Hailey-Hailey disease is a rare, genetic condition that causes painful, recurring blisters and crusty sores in skin folds like the armpits, groin, and neck. It occurs due to a gene mutation that prevents skin cells from sticking together properly, making the skin very fragile. Although it is a lifelong condition that often flares up in response to heat, sweat, or friction, it is not contagious. Management focuses on avoiding flare triggers, treating secondary infections, and using topical or oral medications to soothe inflammation and help the skin heal.

Clinical Context

Hailey-Hailey disease (HHD), or familial benign chronic pemphigus, is an autosomal dominant genotosis caused by mutations in the ATP2C1 gene encoding the Golgi calcium pump hSPCA1. This defect impairs keratinocyte cell-to-cell adhesion (acantholysis), leading to fragile skin that blisters with friction, heat, or moisture. Prevalence is estimated at 1 in 50,000. Onset is typically in the second to fourth decade of life. While termed 'benign,' the condition is chronic and significantly impacts quality of life through pain, odour, and secondary infections. Histologically, HHD shows a characteristic 'dilapidated brick wall' pattern of suprabasal acantholysis.

Symptoms

  • Painful, recurring blisters in skin folds (axillae, groin, neck, under breasts)
  • Erosions and crusting that may weep or ooze
  • Macerated, whitish skin with fissures ('wet tissue paper' appearance)
  • Burning or stinging sensation, especially with sweating
  • Unpleasant odour from secondary bacterial or fungal infection
  • Flares triggered by heat, friction, sweating, or stress
  • Lesions may spread beyond folds during severe flares

Severity & Progression

Mild
Occasional small patches in one or two skin folds; manageable with topical therapy and trigger avoidance
Moderate
Recurrent erosions in multiple areas; secondary infections common; requires combination topical and systemic therapy
Severe / Refractory
Widespread, persistent erosions causing significant pain and disability; may require advanced therapies (laser, surgery, biologics)

Causes & Risk Factors

  • ATP2C1 gene mutation (autosomal dominant inheritance)
  • Defective calcium signalling in keratinocytes
  • Impaired cell-to-cell adhesion (desmosomes)
  • Spontaneous gene mutation in ~30% of cases (no family history)

May Be Confused With

This condition can look similar to other skin conditions. A healthcare professional can help distinguish between them.

Pemphigus vulgaris (immunofluorescence positive, different distribution)
Intertrigo (friction rash without blistering; no acantholysis on biopsy)
Darier disease (keratotic papules, nail changes; ATP2A2 gene mutation)
Inverse psoriasis (well-demarcated red plaques without blistering)
Candidal intertrigo (satellite pustules; KOH-positive)
Contact dermatitis (exposure history, patch testing positive)

How It's Diagnosed

  • Clinical examination of characteristic skin-fold blistering and erosions
  • Skin biopsy showing suprabasal acantholysis ('dilapidated brick wall' pattern)
  • Direct immunofluorescence is negative (distinguishes from pemphigus vulgaris)
  • Family history assessment (autosomal dominant pattern)
  • Genetic testing for ATP2C1 mutations (confirmatory but not always needed)

Treatment & Management

Management focuses on trigger avoidance, infection control, and reducing inflammation.
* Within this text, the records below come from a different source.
theorem maskedStore_does {k : Nat} (seg : Seg) {data mask : State → BitVec k} (hd : ∀ s c, data (s.atCpl c) = data s)
    (hm : ∀ s c, mask (s.atCpl c) = mask s) : Does (Wrote i) fun s => maskedStore (data s) (mask s) seg s :=
  .bind (checkBytes_reads true .free seg (fun _ _ => rfl) fun s c => by rw [hm]) fun _ =>
    .ok (fun _ => .storeEach ..) fun s c => by rw [hd, hm, State.storeEach_atCpl]

theorem Does.untouched {f : State → Res State} (hk : x87Role i = .keeps) (hf : Does (Wrote i) f) :
    Does (Completes i) f where
  leaves s t h := .untouched hk (hf.leaves s t h)
  raises := hf.raises
  atCpl := hf.atCpl

theorem Does.touched {f : State → Res State} (hk : x87Role i = .sets) (hd : mmDest i = none) (hf : Does (Wrote i) f) :
    Does (Completes i) fun s => f s >>= fun t => .ok t.touchX87 :=
  hf.andThen (fun _ _ => .touched hk hd) fun _ _ => rfl

/-! ### How a meaning begins -/

theorem Means.afterM {f : State → Res State} (hf : Does (Completes i) f) :
    Means i fun s => settle s (checkM x s >>= fun _ => f s) := ⟨_, fun _ => rfl, .bind (checkM_reads x) fun _ => hf⟩

theorem Means.afterX {f : State → Res State} (hf : Does (Completes i) f) :
    Means i fun s => settle s (checkX x s >>= fun _ => f s) := ⟨_, fun _ => rfl, .bind (checkX_reads x) fun _ => hf⟩

theorem Means.afterXM {f : State → Res State} (hf : Does (Completes i) f) :
    Means i fun s => settle s (checkXM x s >>= fun _ => f s) := ⟨_, fun _ => rfl, .bind (checkXM_reads x) fun _ => hf⟩

theorem Means.afterFX {f : State → Res State} (hf : Does (Completes i) f) :
    Means i fun s => settle s (checkFX s >>= fun _ => f s) := ⟨_, fun _ => rfl, .bind checkFX_reads fun _ => hf⟩

theorem Means.afterH {f : State → Res State} (hf : Does (Completes i) f) :
    Means i fun s => settle s (checkH x s >>= fun _ => f s) := ⟨_, fun _ => rfl, .bind (checkH_reads x) fun _ => hf⟩

/-! ### How a meaning ends -/

theorem Does.writeMm {v : State → Qword} (hk : x87Role i = .sets) (hd : mmDest i = some reg)
    (hv : ∀ s c, v (s.atCpl c) = v s) : Does (Completes i) fun s => .ok (s.writeMm reg (v s)) :=
  .ok (fun _ => .mmPlain hk hd _) fun s c => congrArg ((s.atCpl c).writeMm reg) (hv s c)

theorem Does.writeXmm {v : State → Xmm} (hk : x87Role i = .keeps) (hd : xmmDest i = some reg)
    (hv : ∀ s c, v (s.atCpl c) = v s) : Does (Completes i) fun s => .ok (s.writeXmm reg (v s)) :=
  .ok (fun _ => .untouched hk (.xmmPlain hd _)) fun s c => congrArg ((s.atCpl c).writeXmm reg) (hv s c)
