-- ==== Sys2Proof/Decode.lean ====
section
/-!
DEFINITION. The decoder and the encoder of the 32-bit words (spec 03 R78 to R90, the encoding tables R118, R149, R184,
R225, and opcode_table.json). Decoding is total: a word is an instruction, a word that raises trap 0x01, or one that
raises trap 0x02. The checks that need the prefix or the warp (R81, R82, R311, R48) are the machine's.

The decoder is marked noncomputable because Lean's runtime has no room for constructor tags past 244; the kernel
evaluates it like any other definition.
-/

namespace Sys2Proof

/-- What a word is (R90). -/
inductive Dec where
  | ok (i : Instr)
  | illegal    -- trap 0x01: reserved opcode or unassigned function code
  | reserved   -- trap 0x02: a zero field, a reserved code or an illegal register field
  deriving DecidableEq, Repr

/-- The field of `n` bits whose lowest bit is `lo`. -/
def fld (w lo n : Nat) : Nat := w / 2 ^ lo % 2 ^ n

/-- A word of a listed function: an instruction when its fields are legal, else trap 0x02. -/
def Dec.need (ok : Bool) (o : Option Instr) : Dec :=
  if ok then (match o with | some i => .ok i | none => .reserved) else .reserved

/-! ## Register fields (R18, R79, R168) -/

def Src.ofCode (n : Nat) : Option Src :=
  if n < 112 then some (.win n)
  else if n < 116 then some (.bp (n - 112))
  else if n = 116 then some .z
  else if n = 117 then some .ln
  else if n = 118 then some .wid
  else if n = 119 then some .tid
  else none

def Dst.ofCode (n : Nat) : Option Dst :=
  if n < 112 then some (.win n) else if n = 116 then some .z else none

def MemWidth.ofCode (n : Nat) : Option MemWidth :=
  match n with
  | 0 => some .n8
  | 1 => some .s8
  | 2 => some .n16
  | 3 => some .s16
  | 4 => some .w32
  | 5 => some .w64
  | 6 => some .w128
  | _ => none

/-- The D field of a load whose W field is `wc`. -/
def LdReg.ofCode (wc n : Nat) : Option LdReg :=
  if wc < 5 then (Dst.ofCode n).map .one else if n < 112 then some (.group n) else none

/-- The D field of a store whose W field is `wc`. -/
def StReg.ofCode (wc n : Nat) : Option StReg :=
  if wc < 5 then (Src.ofCode n).map .one else if n < 112 then some (.group n) else none

def Src.code : Src → Nat
  | .win n => n
  | .bp k => 112 + k
  | .z => 116
  | .ln => 117
  | .wid => 118
  | .tid => 119

def Dst.code : Dst → Nat
  | .win n => n
  | .z => 116

def MemWidth.code : MemWidth → Nat
  | .n8 => 0
  | .s8 => 1
  | .n16 => 2
  | .s16 => 3
  | .w32 => 4
  | .w64 => 5
  | .w128 => 6

def LdReg.code : LdReg → Nat
  | .one d => d.code
  | .group n => n

def StReg.code : StReg → Nat
  | .one d => d.code
  | .group n => n

def b2n (b : Bool) : Nat := if b then 1 else 0

/-! ## Decoding, one function for each layout of fields -/

/-- The words laid out as ADD (SUB, MUL, MULH_S, MULH_N, MAD and so on). -/
def likeAdd (k : Bool → Dst → Src → Src → Instr) (w : Nat) : Dec :=
  Dec.need (true) <| do
    let d ← Dst.ofCode (fld w 18 7)
    let a ← Src.ofCode (fld w 11 7)
    let b ← Src.ofCode (fld w 4 7)
    some (k (fld w 25 1 == 1) d a b)

/-- NW is legal on ATOMS only when it returns a value (R179). -/
def atomsNw (w : Nat) : Bool := fld w 25 1 == 0 || fld w 18 7 != 116

/-- The words laid out as ATOMS_ADD (ATOMS_INC, ATOMS_DEC, ATOMS_XCHG and so on). -/
def likeAtoms (k : Bool → Dst → Src → Src → Instr) (w : Nat) : Dec :=
  Dec.need (atomsNw w) <| do
    let d ← Dst.ofCode (fld w 18 7)
    let a ← Src.ofCode (fld w 11 7)
    let b ← Src.ofCode (fld w 4 7)
    some (k (fld w 25 1 == 1) d a b)

/-- The words laid out as CLZ (POPC, BREV, FNEG, FABS, FRCP and so on). -/
def likeClz (k : Bool → Dst → Src → Instr) (w : Nat) : Dec :=
  Dec.need (fld w 4 7 == 116) <| do
    let d ← Dst.ofCode (fld w 18 7)
    let a ← Src.ofCode (fld w 11 7)
    some (k (fld w 25 1 == 1) d a)

/-- The words laid out as ADDI (MULI, ANDI, ORI, XORI). -/
def likeAddi (k : Bool → Dst → Src → Nat → Instr) (w : Nat) : Dec :=
  Dec.need (true) <| do
    let d ← Dst.ofCode (fld w 18 7)
    let a ← Src.ofCode (fld w 11 7)
    some (k (fld w 25 1 == 1) d a (fld w 0 11))

/-- The words laid out as SHI_SHL (SHI_SHR, SHI_SAR, SHI_ROTL). -/
def likeShiShl (k : Bool → Dst → Src → Nat → Instr) (w : Nat) : Dec :=
  Dec.need (fld w 5 4 == 0) <| do
    let d ← Dst.ofCode (fld w 18 7)
    let a ← Src.ofCode (fld w 11 7)
    some (k (fld w 25 1 == 1) d a (fld w 0 5))

/-- The words laid out as LI (MOVS). -/
def likeLi (k : Bool → Dst → Nat → Instr) (w : Nat) : Dec :=
  Dec.need (true) <| do
    let d ← Dst.ofCode (fld w 18 7)
    some (k (fld w 25 1 == 1) d (fld w 0 18))

/-- The words laid out as CMP (alone). -/
def likeCmp (k : Nat → Nat → Src → Src → Nat → Nat → Instr) (w : Nat) : Dec :=
  Dec.need (decide ((fld w 22 4) < 12) && decide ((fld w 0 2) < 3) && (fld w 0 2 != 0 || fld w 2 3 == 0)) <| do
    let a ← Src.ofCode (fld w 12 7)
    let b ← Src.ofCode (fld w 5 7)
    some (k (fld w 22 4) (fld w 19 3) a b (fld w 2 3) (fld w 0 2))

/-- The words laid out as CMPI (alone). -/
def likeCmpi (k : Nat → Nat → Src → Nat → Instr) (w : Nat) : Dec :=
  Dec.need (decide ((fld w 22 4) < 12)) <| do
    let a ← Src.ofCode (fld w 12 7)
    some (k (fld w 22 4) (fld w 19 3) a (fld w 0 12))

/-- The words laid out as FCMP (alone). -/
def likeFcmp (k : Nat → Nat → Src → Src → Nat → Nat → Instr) (w : Nat) : Dec :=
  Dec.need (decide ((fld w 22 4) < 8) && decide ((fld w 0 2) < 3) && (fld w 0 2 != 0 || fld w 2 3 == 0)) <| do
    let a ← Src.ofCode (fld w 12 7)
    let b ← Src.ofCode (fld w 5 7)
    some (k (fld w 22 4) (fld w 19 3) a b (fld w 2 3) (fld w 0 2))

/-- The words laid out as CVT (alone). -/
def likeCvt (k : Bool → Dst → Src → Nat → Nat → Nat → Instr) (w : Nat) : Dec :=
  Dec.need (decide ((fld w 8 3) < 6) && decide ((fld w 4 4) < 15) && decide ((fld w 0 4) < 15)) <| do
    let d ← Dst.ofCode (fld w 18 7)
    let a ← Src.ofCode (fld w 11 7)
    some (k (fld w 25 1 == 1) d a (fld w 8 3) (fld w 4 4) (fld w 0 4))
Mild disease responds to topical corticosteroids (triamcinolone 0.1%) and topical antibiotics (mupirocin, fusidic acid) or antifungals. Moderate cases benefit from oral antibiotics (doxycycline, erythromycin for anti-inflammatory properties), oral antifungals if candida is present, and short courses of systemic corticosteroids for acute flares. Refractory disease may respond to botulinum toxin injections (reducing sweating), ablative laser therapy (CO₂ or erbium:YAG), photodynamic therapy, naltrexone (low-dose), or excision with skin grafting for localised severe areas. Newer reports suggest dupilumab and afamelanotide may have benefit. There is no cure, and treatment aims to control flares and maintain quality of life.
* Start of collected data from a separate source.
-- ==== Sys2Proof/Machine/Home.lean ====
section
/-!
DEFINITION. The homes: L2 slices and controllers, blocks and poison, the Stockpot, the fault and telemetry rings and
interrupts (spec 00 R2; 08 R247; 12 R307; 18 R349; 19 R351, R355, R365, R366, R372; 22 R403, R405, R407).
-/

namespace Sys2Proof.Machine


def lineOf (va : Nat) : Nat := va / 128 * 128

/-! ## Reads at the home -/

/-- The home of an address lies on a fenced die, which no request enters or leaves (R404). -/
def fencedHome (s : State) (c va : Nat) : Bool :=
  match homeOf ((s.ctx c).placement va) va with
  | .stack k => fencedStack s k
  | _ => false

/-- A byte below L2: at its controller, in host memory, or on the peer (R355); all ones behind a fence (log 53). -/
def byteBelow (s : State) (c : Nat) (l : Leaf) (va : Nat) : Byte :=
  let pl := (s.ctx c).placement va
  match homeOf pl va with
  | .stack k => if fencedStack s k then 0xFF#8 else memGet s.mem.home (physAddr pl l va)
  | .hub => memGet s.mem.host (hostAddr l va)
  | _ => Config.peerByte s.clk.tick va

/-- The 128 bytes of a line below L2. -/
def belowL2 (s : State) (c : Nat) (l : Leaf) (va : Nat) : List Byte := (List.range 128).map fun i => byteBelow s c l (va + i)

/-- The poison marks of a line's four sectors below L2 (R403). -/
def poisonBelow (s : State) (c : Nat) (l : Leaf) (va : Nat) : List Bool :=
  let pl := (s.ctx c).placement va
  match homeOf pl va with
  | .stack k => (List.range 4).map fun i => !fencedStack s k && s.mem.poison.contains (physAddr pl l va / 32 + i)
  | _ => List.replicate 4 false

def State.l2Line? (s : State) (asid va : Nat) : Option Line := s.mem.l2.find? fun l => l.asid == asid && l.va == va

/-- The home of an address is an L2 slice: it lies on a stack that can be reached, and its page is not marked for system-wide
atomics, whose home is the controller (R258, R355, R362, R404). -/
def homeInL2 (s : State) (c : Nat) (l : Leaf) (va : Nat) : Bool :=
  match homeOf ((s.ctx c).placement va) va with
  | .stack k => !l.sysa && !fencedStack s k
  | _ => false

/-- The line of an address in its L2 slice, when the slice is its home. -/
def heldL2 (s : State) (c : Nat) (l : Leaf) (va : Nat) : Option Line :=
  if l.sysa || fencedHome s c va then none else s.l2Line? (s.ctx c).asid va

/-- A line as its home holds it (R258): bytes and poison marks. -/
def homeLine (s : State) (c : Nat) (l : Leaf) (va : Nat) : List Byte × List Bool :=
  match heldL2 s c l va with
  | some x => (x.bytes, x.poison)
  | none => (belowL2 s c l va, poisonBelow s c l va)

/-- One byte at its home. -/
def homeByte (s : State) (c : Nat) (l : Leaf) (va : Nat) : Byte :=
  match heldL2 s c l (lineOf va) with
  | some x => x.bytes.getD (va % 128) 0#8
  | none => byteBelow s c l va

def homeBytes (s : State) (c : Nat) (l : Leaf) (va n : Nat) : List Byte :=
  (List.range n).map fun i => homeByte s c l (va + i)

/-! ## Compact states (R307) -/

/-- The compression state of a block (R307); poisoned blocks have state 3. -/
def blockState (s : State) (pa : Nat) : Nat :=
  if (List.range 8).any fun i => s.mem.poison.contains (pa / 256 * 8 + i) then 3
  else match s.mem.blocks.find? fun b => b.1 == pa / 256 with
    | some b => b.2
    | none => 1

/-- One word all over a line. -/
def constLine (bs : List Byte) : Bool := (List.range bs.length).all fun i => bs.getD i 0#8 == bs.getD (i % 4) 0#8

/-- The form that a write-back, engine write or atomic leaves a line in: 1 zero, 2 constant, 0 stored. -/
def packForm (cmpr : Bool) (bs : List Byte) : Nat :=
  if !cmpr then 0 else if bs.all (· == 0#8) then 1 else if constLine bs then 2 else 0

/-- The form a line takes when it is filled from its block. -/
def fillForm (s : State) (cmpr : Bool) (pa : Nat) : Nat := if cmpr && decide (blockState s pa ≤ 2) then blockState s pa else 0

/-- The form and first word of a line of a block: in L2, else as memory holds it. -/
def lineForm (s : State) (mine : List Line) (cmpr : Bool) (va pa : Nat) : Nat × Nat :=
  match mine.find? fun x => x.va == va with
  | some x => (x.form, leNat (x.bytes.take 4))
  | none => (fillForm s cmpr pa, memNat s.mem.home pa 4)

/-- The state of a block with two lines. -/
def pairState (x y : Nat × Nat) : Nat :=
  if x.1 = 1 ∧ y.1 = 1 then 1 else if x.1 = 2 ∧ y.1 = 2 ∧ x.2 = y.2 then 2 else 0

/-- The compression state of what a block holds now: of its lines in L2 when a written one is there, else of the memory's
block. -/
def heldState (s : State) (c : Nat) (l : Leaf) (b pa : Nat) (marks : List Bool) : Nat :=
  let mine := s.mem.l2.filter fun x => x.asid == (s.ctx c).asid && x.va / 256 * 256 == b
  if marks.any id then 3
  else if mine.any fun x => x.dirty == [true] then
    pairState (lineForm s mine l.cmpr b pa) (lineForm s mine l.cmpr (b + 128) (pa + 128))
  else blockState s pa

/-! ## The L2 slices -/

/-- Bytes (offset, byte) reach a line at its controller: a sector written whole is clean, unless the write carries poison, and
the block is written in full (R307, R403). -/
def putPoison (ps : List Bool) (ws : List (Nat × Byte)) (carried : List Bool) : List Bool :=
  (List.range 4).map fun i =>
    (ps.getD i false && !((List.range 32).all fun j => ws.any fun w => w.1 == 32 * i + j)) ||
      (carried.getD i false && ws.any fun w => w.1 / 32 == i)

/-- The poisoned sectors with those of a line replaced. -/
def setPoison (ps : List Nat) (pa : Nat) (marks : List Bool) : List Nat :=
  (ps.filter fun p => p / 4 != pa / 128) ++ (((List.range 4).filter fun i => marks.getD i false).map fun i => pa / 32 + i)

/-- The block states with one replaced; state 1 is not listed. -/
def setBlock (bs : List (Nat × Nat)) (pa st : Nat) : List (Nat × Nat) :=
  (bs.filter fun k => k.1 != pa / 256) ++ (if st = 1 then [] else [(pa / 256, st)])

/-- An L2 eviction of the 256-byte block that holds a line (R307): dirty lines are written at the controller, the
block takes its state, and the lines leave L2. -/
def evictL2 (s : State) (asid va : Nat) : State :=
  let b := va / 256 * 256
  let mine := s.mem.l2.filter fun x => x.asid == asid && x.va / 256 * 256 == b
  let wr : State → Line → State := fun t x =>
    let pl := (s.ctx x.ctx).placement x.va
    let pa := physAddr pl x.leaf x.va
    if x.dirty == [true] && !fencedStack s (pa / 2 ^ 36) then
      let st := pairState (lineForm s mine x.leaf.cmpr b (pa / 256 * 256))
        (lineForm s mine x.leaf.cmpr (b + 128) (pa / 256 * 256 + 128))
      { t with mem := { t.mem with home := memWrite t.mem.home pa x.bytes, poison := setPoison t.mem.poison pa x.poison
                                   blocks := setBlock t.mem.blocks pa st } }
    else t
  let s := mine.foldl wr s
  { s with mem := { s.mem with l2 := s.mem.l2.filter fun x => !(x.asid == asid && x.va / 256 * 256 == b) } }

/-- Every L2 line that satisfies a condition is written back and invalidated. -/
def purgeL2 (s : State) (p : Line → Bool) : State := (s.mem.l2.filter p).foldl (fun s x => evictL2 s x.asid x.va) s

/-- The mark of a line after an access with hint `h` (R173). -/
def markBy (old h : Nat) : Nat := if old = 2 then 2 else if h = 1 then 1 else if h = 2 then 2 else old

/-- The victim of a fill with hint `h` among lines, most recently used first (R308): never an evict-last line while another is
there, nor for an evict-first fill; where the spec leaves the choice open it is a free value (log 9). -/
def victimOf (tick h : Nat) (ls : List Line) : Option Line :=
  let keep := ls.filter fun x => x.mark != 2
  let first := keep.filter fun x => x.mark == 1
  if keep.isEmpty then (if h = 1 then none else ls.getLast?)
  else if first.isEmpty then keep[Config.victim tick % keep.length]?
  else first[Config.victim tick % first.length]?

/-- The stack of a line in L2. -/
def lineStack (s : State) (x : Line) : Nat := ctlOf ((s.ctx x.ctx).placement x.va) x.va

/-- The mark a victim is chosen by: its 256-byte block leaves whole (R307), so that of an evict-last partner counts (R308). -/
def blockMark (s : State) (x : Line) : Nat :=
  if s.mem.l2.any fun y => y.asid == x.asid && y.va / 256 == x.va / 256 && y.mark == 2 then 2 else x.mark

/-- Room for one line in the slice of a stack; zero and constant lines hold no data way (R307). -/
def makeRoomL2 (s : State) (k h : Nat) : State :=
  let ls := s.mem.l2.filter fun x => x.form == 0 && lineStack s x == k
  if ls.length < Config.l2Lines then s
  else match victimOf s.clk.tick h (ls.map fun x => { x with mark := blockMark s x }) with
    | none => s
    | some x => evictL2 s x.asid x.va

/-- The slice of a stack can take a line. -/
def l2Room (s : State) (k : Nat) : Bool :=
  decide ((s.mem.l2.filter fun x => x.form == 0 && lineStack s x == k).length < Config.l2Lines)

/-- An access with hint `h` brings the line into its L2 slice and makes it the most recently used there; lines of class 3 and 4
and of pages marked SYSA are not held there (R173, R308, R355, R362). -/
def touchL2By (s : State) (c : Nat) (l : Leaf) (va h : Nat) : State :=
  if !homeInL2 s c l va then s
  else match s.l2Line? (s.ctx c).asid va with
    | some x =>
      let rest := s.mem.l2.filter fun y => !(y.asid == (s.ctx c).asid && y.va == va)
      { s with mem := { s.mem with l2 := { x with mark := markBy x.mark h } :: rest } }
    | none =>
      let pl := (s.ctx c).placement va
      let s := makeRoomL2 s (ctlOf pl va) h
      if l2Room s (ctlOf pl va) then
        let x := homeLine s c l va
        let ln : Line := { asid := (s.ctx c).asid, ctx := c, va := va, leaf := l, bytes := x.1, dirty := [false]
                           poison := x.2, mark := markBy 0 h, form := fillForm s l.cmpr (physAddr pl l va) }
        { s with mem := { s.mem with l2 := ln :: s.mem.l2 } }
      else s

def touchL2 (s : State) (c : Nat) (l : Leaf) (va : Nat) : State := touchL2By s c l va 0

/-! ## Writes at the home -/

/-- The block of R247 is of a page that snapshots preserve, in a context with the snapshot right (R395). -/
def preserved (s : State) (c : Nat) (l : Leaf) : Bool := bitsN (s.ctx c).flags 0 1 == 1 && !l.snx && decide (l.cls ≤ 2)

/-- The write to the block at `va` must first copy it to the Stockpot (R247, R349, R350). -/
def needsCopy (s : State) (c : Nat) (l : Leaf) (va : Nat) : Bool :=
  s.snap.st == 2 && preserved s c l && s.snap.drain.contains (va / 16384) && !s.snap.taken.contains (va / 16384) &&
  !s.snap.stock.any fun k => k.va == va / 256 * 256

/-- The Stockpot holds every block it can (R396). -/
def stockFull (s : State) : Bool := decide (s.snap.units * 768 * 1048576 / 272 ≤ s.snap.stock.length)

/-- A write to one of these lines would stall for Stockpot space (R247). -/
def stalls (s : State) (c : Nat) (ls : List (Nat × Leaf)) : Bool := stockFull s && ls.any fun x => needsCopy s c x.2 x.1

/-- The Stockpot copy of the block before the write lands; while the Stockpot is full, the write stalls (R247, R396). -/
def copyBlock (s : State) (c : Nat) (l : Leaf) (va : Nat) : State :=
  if needsCopy s c l va then
    if stockFull s then { s with mem := { s.mem with blocked := 2 } } else
    let b := va / 256 * 256
    let pa := physAddr ((s.ctx c).placement va) l b
    let x := homeLine s c l b
    let y := homeLine s c l (b + 128)
    let lines := (x.1 ++ y.1, x.2 ++ y.2)
    let k : Stock := { pa := pa / 256, va := b, state := heldState s c l b pa lines.2, bytes := lines.1 }
    { s with snap := { s.snap with stock := s.snap.stock ++ [k] } }
  else s

/-- The chunk of a write joins the next generation's drain (R349). -/
def markChunk (s : State) (c : Nat) (l : Leaf) (va : Nat) : State :=
  if preserved s c l && !s.snap.dirty.contains (va / 16384) then
    { s with snap := { s.snap with dirty := va / 16384 :: s.snap.dirty } }
  else s

/-- A line's bytes with writes (offset, byte) applied. -/
def putBytes (bs : List Byte) (ws : List (Nat × Byte)) : List Byte := ws.foldl (fun b w => b.set w.1 w.2) bs

/-- How a write arrives at a home: whether it is a write-back, engine write or atomic (R307), the poison marks it carries by
sector (R403), and its hint. -/
structure Arrival where
  compact : Bool := true
  carried : List Bool := []
  hint : Nat := 0
  deriving DecidableEq, Repr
  • Topical corticosteroids and calcineurin inhibitors
  • Topical and oral antibiotics / antifungals for infections
  • Botulinum toxin injections to reduce sweating
  • Ablative laser therapy (CO₂, erbium:YAG)
  • Low-dose naltrexone
  • Surgical excision with grafting for severe localised areas

Red Flags & Complications

Seek medical attention if you experience any of the following:

  • Secondary bacterial infection (Staphylococcus, Streptococcus)
  • Secondary fungal infection (Candida, dermatophytes)
  • Herpes simplex superinfection (eczema herpeticum)
  • Significant pain and reduced mobility
  • Psychosocial impact (embarrassment, depression, social withdrawal)
  • Rare reports of squamous cell carcinoma in longstanding lesions

Self-Care Tips

  • Wear loose-fitting, breathable clothing (cotton or moisture-wicking fabrics)
  • Keep skin folds dry — use absorbent powders or barrier creams
  • Avoid heat, excessive sweating, and friction on affected areas
  • Use gentle, fragrance-free cleansers and moisturisers
  • Apply zinc oxide paste to protect raw areas
  • Manage stress, which can trigger or worsen flares
  • Cool compresses can relieve burning during acute flares
  • Track flares and triggers to identify personal patterns

When to See a Doctor

See a dermatologist if you have recurring painful blisters or erosions in skin folds, especially if there is a family history of similar symptoms. Seek urgent care if lesions become rapidly painful, develop pus, or you develop fever — these may indicate secondary infection.

Frequently Asked Questions

What do the blisters from Hailey-Hailey disease look and feel like?

The condition typically causes red, painful blisters in areas where the skin rubs together, like the armpits, groin, or under the breasts. These blisters often break open, leaving behind weeping, crusty sores that can look like wet tissue paper. During a flare-up, the affected skin may burn or sting, especially when you sweat. If the broken skin becomes infected, it may develop an unpleasant odour.

How did I get Hailey-Hailey disease, and is it contagious?

Hailey-Hailey disease is absolutely not contagious; you cannot catch it from or pass it to someone else. It is caused by an inherited genetic mutation that affects how your skin cells bind together. If one of your parents has the condition, there is a fifty percent chance you may inherit it. However, in about a third of cases, the mutation happens spontaneously without any family history of the disease.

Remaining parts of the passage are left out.